Your task: Copy nothing but the lines below running from the line containing "def btcEvent (s" through the line containing "def storeVal (f", both end lines included.

Input data:

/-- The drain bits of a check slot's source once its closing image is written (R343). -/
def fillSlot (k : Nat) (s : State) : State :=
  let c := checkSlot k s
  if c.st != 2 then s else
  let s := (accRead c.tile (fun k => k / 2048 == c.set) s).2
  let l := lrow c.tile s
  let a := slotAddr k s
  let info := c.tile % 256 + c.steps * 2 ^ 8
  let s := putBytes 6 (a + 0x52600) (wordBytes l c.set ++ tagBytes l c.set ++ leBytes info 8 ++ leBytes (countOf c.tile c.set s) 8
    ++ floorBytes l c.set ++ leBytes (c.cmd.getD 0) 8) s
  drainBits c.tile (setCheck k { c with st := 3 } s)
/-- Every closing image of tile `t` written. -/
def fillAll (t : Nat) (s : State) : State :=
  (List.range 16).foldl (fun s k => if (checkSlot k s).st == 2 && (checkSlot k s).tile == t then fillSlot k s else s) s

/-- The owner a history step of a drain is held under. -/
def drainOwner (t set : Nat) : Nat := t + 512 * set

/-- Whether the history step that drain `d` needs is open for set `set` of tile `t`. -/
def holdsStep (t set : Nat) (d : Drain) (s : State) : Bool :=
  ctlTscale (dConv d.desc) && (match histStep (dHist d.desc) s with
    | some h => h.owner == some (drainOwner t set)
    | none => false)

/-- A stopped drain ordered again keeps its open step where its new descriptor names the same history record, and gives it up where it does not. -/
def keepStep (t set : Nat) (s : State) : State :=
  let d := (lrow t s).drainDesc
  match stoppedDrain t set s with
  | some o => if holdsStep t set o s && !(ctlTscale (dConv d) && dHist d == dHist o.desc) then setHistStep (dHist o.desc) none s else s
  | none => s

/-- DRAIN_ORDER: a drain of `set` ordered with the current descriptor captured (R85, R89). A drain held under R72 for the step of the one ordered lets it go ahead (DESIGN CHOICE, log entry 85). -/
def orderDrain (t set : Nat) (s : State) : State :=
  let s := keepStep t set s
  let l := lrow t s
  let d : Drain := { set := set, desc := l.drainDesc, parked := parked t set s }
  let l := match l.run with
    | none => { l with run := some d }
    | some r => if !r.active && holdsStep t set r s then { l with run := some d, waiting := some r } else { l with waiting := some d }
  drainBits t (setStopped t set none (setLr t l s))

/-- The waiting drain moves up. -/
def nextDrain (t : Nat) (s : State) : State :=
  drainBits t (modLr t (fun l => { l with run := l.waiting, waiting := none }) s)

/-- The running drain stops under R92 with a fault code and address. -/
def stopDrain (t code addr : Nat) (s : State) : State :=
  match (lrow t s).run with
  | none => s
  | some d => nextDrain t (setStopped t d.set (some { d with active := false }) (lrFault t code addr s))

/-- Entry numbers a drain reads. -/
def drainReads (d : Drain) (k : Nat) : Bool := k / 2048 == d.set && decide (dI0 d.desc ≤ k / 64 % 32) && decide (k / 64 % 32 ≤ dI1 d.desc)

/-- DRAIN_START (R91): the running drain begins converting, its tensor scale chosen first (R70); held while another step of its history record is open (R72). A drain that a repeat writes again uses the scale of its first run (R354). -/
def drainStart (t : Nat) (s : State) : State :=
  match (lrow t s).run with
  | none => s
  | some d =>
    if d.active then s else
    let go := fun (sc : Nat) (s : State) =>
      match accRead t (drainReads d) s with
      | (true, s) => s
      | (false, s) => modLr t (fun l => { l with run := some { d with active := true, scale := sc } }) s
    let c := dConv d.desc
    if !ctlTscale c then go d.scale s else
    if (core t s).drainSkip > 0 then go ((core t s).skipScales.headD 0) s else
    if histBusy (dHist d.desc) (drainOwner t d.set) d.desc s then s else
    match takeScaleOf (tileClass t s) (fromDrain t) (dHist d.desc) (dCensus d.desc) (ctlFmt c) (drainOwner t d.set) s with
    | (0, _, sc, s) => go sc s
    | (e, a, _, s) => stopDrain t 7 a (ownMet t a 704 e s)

---

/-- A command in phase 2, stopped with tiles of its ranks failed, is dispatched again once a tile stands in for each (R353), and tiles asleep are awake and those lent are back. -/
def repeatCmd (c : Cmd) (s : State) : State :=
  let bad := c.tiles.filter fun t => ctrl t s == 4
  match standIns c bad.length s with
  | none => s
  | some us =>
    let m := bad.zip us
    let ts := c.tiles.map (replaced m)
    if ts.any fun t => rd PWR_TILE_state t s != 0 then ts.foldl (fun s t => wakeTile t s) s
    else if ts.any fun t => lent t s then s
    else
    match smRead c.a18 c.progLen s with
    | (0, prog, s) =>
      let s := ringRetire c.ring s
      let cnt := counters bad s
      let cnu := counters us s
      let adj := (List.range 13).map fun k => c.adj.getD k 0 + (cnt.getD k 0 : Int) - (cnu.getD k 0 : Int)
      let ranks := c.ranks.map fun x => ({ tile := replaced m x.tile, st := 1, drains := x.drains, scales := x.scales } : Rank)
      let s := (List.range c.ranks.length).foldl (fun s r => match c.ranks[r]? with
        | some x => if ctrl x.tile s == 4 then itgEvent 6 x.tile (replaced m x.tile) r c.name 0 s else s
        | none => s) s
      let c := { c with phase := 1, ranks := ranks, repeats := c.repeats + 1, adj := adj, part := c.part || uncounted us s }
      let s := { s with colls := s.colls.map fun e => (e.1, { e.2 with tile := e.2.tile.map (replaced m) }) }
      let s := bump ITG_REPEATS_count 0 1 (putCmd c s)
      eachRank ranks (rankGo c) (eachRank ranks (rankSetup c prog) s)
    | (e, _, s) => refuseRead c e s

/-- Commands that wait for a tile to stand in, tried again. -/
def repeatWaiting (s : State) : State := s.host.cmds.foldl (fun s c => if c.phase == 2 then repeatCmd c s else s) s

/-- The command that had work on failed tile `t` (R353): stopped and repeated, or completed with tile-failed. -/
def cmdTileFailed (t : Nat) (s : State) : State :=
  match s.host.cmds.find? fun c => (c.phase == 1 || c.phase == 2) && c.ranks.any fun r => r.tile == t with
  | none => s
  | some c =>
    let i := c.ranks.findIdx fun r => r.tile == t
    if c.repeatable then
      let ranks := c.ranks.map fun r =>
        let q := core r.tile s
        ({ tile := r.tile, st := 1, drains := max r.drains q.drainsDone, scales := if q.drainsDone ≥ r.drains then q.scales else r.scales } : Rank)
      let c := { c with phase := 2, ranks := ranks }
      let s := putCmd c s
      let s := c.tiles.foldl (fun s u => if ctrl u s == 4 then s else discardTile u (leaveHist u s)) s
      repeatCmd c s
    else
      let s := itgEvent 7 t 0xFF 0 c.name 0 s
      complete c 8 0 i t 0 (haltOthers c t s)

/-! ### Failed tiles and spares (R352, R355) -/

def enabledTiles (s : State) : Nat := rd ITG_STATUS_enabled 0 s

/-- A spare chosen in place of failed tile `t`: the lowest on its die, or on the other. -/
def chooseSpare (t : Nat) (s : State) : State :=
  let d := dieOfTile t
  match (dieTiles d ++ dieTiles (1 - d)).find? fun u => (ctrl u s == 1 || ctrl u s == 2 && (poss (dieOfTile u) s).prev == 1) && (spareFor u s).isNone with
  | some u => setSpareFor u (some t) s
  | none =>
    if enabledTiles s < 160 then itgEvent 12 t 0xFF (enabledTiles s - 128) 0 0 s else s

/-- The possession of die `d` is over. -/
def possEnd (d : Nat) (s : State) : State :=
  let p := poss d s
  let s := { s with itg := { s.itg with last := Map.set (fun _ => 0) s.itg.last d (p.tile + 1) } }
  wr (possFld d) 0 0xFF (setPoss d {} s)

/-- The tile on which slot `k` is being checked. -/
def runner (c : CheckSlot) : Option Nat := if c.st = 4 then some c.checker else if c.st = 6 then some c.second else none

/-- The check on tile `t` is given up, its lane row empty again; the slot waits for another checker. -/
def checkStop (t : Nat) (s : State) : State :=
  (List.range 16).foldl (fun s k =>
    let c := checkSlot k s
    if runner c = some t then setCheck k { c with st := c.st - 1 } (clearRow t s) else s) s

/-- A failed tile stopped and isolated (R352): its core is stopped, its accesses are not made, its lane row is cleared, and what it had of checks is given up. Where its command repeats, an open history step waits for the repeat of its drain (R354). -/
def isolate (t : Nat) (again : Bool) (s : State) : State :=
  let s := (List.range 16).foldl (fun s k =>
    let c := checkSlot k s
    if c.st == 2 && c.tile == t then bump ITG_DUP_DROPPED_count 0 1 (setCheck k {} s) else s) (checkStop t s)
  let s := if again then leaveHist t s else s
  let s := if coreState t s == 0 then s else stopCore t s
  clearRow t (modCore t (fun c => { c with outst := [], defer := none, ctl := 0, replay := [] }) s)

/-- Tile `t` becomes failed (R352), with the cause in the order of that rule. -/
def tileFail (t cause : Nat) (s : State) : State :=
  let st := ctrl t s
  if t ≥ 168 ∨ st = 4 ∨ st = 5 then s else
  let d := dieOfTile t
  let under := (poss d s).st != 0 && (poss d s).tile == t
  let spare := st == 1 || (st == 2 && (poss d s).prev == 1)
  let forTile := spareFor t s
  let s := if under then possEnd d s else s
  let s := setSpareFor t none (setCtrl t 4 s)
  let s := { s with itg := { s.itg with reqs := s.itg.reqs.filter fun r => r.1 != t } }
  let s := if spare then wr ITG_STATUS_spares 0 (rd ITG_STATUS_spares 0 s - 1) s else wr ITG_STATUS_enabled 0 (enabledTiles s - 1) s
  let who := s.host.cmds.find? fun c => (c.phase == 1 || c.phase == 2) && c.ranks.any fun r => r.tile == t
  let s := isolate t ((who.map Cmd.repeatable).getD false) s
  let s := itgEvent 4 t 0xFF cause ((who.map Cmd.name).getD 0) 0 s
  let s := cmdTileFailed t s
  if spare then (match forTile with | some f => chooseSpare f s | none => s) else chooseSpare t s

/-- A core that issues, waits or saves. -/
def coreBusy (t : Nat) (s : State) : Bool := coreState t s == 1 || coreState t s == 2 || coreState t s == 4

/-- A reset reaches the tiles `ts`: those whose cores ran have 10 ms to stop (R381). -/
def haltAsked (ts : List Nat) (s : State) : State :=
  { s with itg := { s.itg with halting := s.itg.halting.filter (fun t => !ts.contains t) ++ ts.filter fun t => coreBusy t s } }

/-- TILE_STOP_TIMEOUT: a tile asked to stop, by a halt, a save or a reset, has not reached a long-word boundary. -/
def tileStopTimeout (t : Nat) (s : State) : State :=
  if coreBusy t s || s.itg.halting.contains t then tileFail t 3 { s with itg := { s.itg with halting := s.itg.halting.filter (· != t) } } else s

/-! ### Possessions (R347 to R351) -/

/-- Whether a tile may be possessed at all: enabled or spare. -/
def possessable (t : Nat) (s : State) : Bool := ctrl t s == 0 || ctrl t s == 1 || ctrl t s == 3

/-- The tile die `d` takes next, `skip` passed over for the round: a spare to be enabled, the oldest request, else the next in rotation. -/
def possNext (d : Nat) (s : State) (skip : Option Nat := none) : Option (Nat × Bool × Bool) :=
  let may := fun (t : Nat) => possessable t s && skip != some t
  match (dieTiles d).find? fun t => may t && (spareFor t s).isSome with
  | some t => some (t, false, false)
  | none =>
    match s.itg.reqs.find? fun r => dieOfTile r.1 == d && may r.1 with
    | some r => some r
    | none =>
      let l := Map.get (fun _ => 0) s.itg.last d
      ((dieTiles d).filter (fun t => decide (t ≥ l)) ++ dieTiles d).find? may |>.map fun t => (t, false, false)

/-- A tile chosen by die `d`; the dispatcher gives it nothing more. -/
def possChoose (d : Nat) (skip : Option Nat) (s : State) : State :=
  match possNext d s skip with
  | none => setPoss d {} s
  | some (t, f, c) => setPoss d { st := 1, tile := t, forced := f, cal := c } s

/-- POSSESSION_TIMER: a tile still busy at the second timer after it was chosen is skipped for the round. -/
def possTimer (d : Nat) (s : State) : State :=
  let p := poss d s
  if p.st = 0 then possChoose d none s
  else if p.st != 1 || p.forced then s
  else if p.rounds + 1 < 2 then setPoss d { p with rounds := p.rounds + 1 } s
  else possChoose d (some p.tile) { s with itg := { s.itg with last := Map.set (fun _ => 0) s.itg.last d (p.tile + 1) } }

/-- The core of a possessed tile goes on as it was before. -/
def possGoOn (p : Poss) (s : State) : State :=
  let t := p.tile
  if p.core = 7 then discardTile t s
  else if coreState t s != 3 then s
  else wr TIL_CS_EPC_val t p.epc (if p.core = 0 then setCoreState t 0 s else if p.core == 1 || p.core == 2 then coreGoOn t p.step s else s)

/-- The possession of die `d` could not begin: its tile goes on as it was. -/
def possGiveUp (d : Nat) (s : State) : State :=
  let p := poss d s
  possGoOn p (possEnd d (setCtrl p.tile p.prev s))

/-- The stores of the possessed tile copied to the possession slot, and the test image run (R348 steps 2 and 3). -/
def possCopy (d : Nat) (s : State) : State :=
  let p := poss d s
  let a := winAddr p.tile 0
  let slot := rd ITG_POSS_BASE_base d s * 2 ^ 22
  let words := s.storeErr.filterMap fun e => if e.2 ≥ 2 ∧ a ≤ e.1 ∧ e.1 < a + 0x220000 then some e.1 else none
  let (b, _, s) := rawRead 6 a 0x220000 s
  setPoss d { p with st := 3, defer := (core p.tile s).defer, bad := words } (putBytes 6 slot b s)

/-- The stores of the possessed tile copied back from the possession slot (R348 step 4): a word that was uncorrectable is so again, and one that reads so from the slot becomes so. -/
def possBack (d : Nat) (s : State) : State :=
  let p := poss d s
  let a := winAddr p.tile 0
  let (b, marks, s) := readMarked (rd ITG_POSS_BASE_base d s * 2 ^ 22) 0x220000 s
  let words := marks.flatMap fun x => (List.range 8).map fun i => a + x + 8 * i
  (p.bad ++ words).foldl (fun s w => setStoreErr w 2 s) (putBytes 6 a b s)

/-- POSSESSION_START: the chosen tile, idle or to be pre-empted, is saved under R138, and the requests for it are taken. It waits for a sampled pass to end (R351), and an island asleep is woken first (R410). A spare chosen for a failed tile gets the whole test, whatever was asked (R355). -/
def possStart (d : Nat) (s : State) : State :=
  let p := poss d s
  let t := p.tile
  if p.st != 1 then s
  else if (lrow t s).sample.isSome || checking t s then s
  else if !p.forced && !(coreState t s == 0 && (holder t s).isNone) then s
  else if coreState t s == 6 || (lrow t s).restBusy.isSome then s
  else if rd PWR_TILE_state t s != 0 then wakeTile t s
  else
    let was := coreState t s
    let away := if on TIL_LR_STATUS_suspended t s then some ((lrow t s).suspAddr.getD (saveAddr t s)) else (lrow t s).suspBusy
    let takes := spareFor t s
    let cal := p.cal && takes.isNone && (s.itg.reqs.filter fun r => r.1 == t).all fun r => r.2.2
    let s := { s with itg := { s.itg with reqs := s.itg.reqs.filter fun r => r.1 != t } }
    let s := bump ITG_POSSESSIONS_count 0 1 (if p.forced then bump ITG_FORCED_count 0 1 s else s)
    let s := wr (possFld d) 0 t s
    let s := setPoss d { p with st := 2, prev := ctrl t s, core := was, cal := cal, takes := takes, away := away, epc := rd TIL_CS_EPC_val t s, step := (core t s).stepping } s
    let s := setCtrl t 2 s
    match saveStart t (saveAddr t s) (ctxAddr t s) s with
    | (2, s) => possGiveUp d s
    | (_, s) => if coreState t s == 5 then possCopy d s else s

* * *

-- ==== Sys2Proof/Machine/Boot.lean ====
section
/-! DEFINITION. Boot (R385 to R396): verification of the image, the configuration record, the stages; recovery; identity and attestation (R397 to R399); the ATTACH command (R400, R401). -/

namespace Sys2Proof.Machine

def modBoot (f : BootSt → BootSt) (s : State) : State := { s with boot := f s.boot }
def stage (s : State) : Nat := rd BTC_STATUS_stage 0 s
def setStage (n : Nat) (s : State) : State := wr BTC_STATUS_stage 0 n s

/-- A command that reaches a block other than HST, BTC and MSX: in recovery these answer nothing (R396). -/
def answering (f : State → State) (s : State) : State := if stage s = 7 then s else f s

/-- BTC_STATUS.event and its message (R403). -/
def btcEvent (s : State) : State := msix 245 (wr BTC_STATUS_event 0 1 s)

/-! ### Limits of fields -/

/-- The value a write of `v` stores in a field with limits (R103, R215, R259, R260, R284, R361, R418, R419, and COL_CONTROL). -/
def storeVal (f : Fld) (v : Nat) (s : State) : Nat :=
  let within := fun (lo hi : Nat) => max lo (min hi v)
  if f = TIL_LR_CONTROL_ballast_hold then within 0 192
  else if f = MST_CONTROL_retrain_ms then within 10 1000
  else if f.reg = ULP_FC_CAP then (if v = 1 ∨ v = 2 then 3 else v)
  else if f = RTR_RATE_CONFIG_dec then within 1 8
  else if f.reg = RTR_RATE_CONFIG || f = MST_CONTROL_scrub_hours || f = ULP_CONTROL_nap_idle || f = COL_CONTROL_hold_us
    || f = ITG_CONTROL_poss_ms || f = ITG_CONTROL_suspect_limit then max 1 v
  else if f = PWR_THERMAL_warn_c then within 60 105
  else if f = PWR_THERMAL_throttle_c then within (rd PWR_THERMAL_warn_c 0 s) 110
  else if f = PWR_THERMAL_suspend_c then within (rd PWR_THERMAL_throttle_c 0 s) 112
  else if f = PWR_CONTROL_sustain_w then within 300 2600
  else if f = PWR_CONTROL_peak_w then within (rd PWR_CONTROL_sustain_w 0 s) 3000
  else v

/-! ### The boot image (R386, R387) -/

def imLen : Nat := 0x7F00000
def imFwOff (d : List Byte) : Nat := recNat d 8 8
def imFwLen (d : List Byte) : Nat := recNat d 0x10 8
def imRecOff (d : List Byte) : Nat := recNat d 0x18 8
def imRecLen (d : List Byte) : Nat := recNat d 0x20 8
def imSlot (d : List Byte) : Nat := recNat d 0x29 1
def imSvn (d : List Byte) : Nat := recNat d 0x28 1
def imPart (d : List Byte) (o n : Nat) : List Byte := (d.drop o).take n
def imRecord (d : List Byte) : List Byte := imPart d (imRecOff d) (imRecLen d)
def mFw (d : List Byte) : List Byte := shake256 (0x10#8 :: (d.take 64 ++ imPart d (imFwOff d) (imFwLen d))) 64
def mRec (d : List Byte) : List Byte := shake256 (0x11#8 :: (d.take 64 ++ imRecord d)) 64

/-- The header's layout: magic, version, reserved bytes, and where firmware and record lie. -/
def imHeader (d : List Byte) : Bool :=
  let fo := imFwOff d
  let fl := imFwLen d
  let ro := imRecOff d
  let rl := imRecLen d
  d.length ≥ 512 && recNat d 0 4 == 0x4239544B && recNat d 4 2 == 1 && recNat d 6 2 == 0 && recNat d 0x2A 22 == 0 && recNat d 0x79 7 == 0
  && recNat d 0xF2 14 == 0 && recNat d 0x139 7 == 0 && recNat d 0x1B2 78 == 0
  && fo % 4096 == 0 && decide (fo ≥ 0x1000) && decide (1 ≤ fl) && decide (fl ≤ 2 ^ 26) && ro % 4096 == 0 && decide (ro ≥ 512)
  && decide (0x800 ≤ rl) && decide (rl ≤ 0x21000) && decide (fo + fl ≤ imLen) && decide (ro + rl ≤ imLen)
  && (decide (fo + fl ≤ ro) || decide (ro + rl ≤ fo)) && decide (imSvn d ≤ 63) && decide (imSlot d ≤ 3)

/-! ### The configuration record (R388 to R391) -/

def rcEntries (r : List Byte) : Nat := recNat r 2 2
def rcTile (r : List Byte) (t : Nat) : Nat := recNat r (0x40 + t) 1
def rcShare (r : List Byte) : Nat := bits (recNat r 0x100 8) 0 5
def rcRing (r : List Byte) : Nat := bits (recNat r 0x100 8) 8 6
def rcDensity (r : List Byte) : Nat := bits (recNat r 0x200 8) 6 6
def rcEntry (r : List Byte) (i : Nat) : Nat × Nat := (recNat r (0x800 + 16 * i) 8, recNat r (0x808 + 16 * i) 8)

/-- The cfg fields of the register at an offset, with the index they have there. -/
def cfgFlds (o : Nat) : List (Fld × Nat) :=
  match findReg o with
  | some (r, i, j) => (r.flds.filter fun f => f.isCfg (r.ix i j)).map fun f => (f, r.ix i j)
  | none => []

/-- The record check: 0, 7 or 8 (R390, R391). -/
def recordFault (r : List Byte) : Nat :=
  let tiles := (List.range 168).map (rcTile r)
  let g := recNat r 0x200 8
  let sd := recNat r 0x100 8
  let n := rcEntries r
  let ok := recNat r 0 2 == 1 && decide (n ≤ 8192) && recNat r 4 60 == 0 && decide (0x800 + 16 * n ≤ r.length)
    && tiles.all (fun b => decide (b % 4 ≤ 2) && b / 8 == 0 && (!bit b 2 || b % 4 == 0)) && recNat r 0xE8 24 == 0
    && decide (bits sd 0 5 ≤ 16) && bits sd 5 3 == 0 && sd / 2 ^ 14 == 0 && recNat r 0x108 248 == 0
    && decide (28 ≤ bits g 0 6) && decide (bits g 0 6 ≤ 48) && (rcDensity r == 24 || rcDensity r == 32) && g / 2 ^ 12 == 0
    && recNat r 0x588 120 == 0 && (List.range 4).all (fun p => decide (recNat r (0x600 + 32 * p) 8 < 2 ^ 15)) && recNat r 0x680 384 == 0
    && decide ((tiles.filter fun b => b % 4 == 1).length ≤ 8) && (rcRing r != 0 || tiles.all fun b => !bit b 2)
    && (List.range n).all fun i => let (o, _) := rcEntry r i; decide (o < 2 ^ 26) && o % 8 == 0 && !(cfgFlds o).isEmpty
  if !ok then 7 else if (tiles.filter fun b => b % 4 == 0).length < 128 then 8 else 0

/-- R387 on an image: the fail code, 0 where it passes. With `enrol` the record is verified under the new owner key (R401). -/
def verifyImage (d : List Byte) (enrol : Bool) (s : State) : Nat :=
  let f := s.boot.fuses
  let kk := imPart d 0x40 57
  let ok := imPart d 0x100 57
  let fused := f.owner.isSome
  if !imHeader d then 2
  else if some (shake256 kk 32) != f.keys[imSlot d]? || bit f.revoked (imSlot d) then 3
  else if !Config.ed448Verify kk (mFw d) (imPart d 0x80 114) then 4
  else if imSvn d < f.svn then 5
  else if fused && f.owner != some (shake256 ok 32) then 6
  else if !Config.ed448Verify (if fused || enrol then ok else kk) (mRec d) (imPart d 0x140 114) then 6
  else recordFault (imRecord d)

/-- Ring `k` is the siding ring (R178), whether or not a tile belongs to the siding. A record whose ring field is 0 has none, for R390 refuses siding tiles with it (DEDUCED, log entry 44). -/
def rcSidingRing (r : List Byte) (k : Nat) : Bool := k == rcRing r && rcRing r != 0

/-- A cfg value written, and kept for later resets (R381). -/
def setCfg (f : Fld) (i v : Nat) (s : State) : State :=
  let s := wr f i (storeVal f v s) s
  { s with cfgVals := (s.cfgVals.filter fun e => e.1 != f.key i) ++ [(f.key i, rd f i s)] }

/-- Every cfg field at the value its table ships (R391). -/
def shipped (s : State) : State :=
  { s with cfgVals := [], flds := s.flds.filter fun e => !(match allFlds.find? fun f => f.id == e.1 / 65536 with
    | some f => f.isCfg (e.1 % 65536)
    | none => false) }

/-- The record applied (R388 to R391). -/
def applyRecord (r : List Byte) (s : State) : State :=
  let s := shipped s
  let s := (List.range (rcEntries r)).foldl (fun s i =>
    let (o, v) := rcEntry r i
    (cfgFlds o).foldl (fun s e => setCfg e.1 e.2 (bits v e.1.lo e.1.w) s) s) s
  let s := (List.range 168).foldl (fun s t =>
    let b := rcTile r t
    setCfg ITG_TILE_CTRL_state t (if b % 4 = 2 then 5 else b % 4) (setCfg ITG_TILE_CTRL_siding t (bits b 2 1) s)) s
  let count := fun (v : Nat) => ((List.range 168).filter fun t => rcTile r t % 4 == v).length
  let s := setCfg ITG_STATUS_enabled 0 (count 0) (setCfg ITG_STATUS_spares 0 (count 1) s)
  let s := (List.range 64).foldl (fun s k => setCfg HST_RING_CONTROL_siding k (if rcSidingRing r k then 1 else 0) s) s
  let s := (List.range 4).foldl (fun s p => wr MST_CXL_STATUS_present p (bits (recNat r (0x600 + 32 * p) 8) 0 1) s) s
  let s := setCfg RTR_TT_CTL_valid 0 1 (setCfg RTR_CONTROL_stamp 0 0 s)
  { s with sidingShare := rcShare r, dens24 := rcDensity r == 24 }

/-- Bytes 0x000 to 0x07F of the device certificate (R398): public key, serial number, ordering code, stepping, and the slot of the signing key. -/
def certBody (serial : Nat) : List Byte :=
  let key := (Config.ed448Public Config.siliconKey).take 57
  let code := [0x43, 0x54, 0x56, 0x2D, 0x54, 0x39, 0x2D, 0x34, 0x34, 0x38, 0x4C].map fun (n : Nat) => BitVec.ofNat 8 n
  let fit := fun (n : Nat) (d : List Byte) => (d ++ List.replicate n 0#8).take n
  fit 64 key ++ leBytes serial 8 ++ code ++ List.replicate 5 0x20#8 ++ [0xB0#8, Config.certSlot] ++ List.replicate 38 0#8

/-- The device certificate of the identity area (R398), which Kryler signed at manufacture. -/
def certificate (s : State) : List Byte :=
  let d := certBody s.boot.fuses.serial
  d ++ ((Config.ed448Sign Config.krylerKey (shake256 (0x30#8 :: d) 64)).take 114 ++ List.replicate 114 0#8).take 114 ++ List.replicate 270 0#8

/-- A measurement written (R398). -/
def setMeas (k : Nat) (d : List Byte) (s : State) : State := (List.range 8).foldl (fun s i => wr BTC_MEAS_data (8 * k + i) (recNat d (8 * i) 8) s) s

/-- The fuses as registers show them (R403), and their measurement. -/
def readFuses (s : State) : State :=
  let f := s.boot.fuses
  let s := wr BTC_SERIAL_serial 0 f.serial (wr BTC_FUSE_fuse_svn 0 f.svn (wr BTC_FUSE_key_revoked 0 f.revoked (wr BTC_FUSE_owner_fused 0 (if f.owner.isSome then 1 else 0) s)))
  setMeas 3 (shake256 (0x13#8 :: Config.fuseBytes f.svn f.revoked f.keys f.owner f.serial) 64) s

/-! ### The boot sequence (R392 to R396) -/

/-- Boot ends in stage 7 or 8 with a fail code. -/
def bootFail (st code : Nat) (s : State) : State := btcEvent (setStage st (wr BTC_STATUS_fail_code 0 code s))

Result for this task:
def btcEvent (s : State) : State := msix 245 (wr BTC_STATUS_event 0 1 s)

/-! ### Limits of fields -/

/-- The value a write of `v` stores in a field with limits (R103, R215, R259, R260, R284, R361, R418, R419, and COL_CONTROL). -/
def storeVal (f : Fld) (v : Nat) (s : State) : Nat :=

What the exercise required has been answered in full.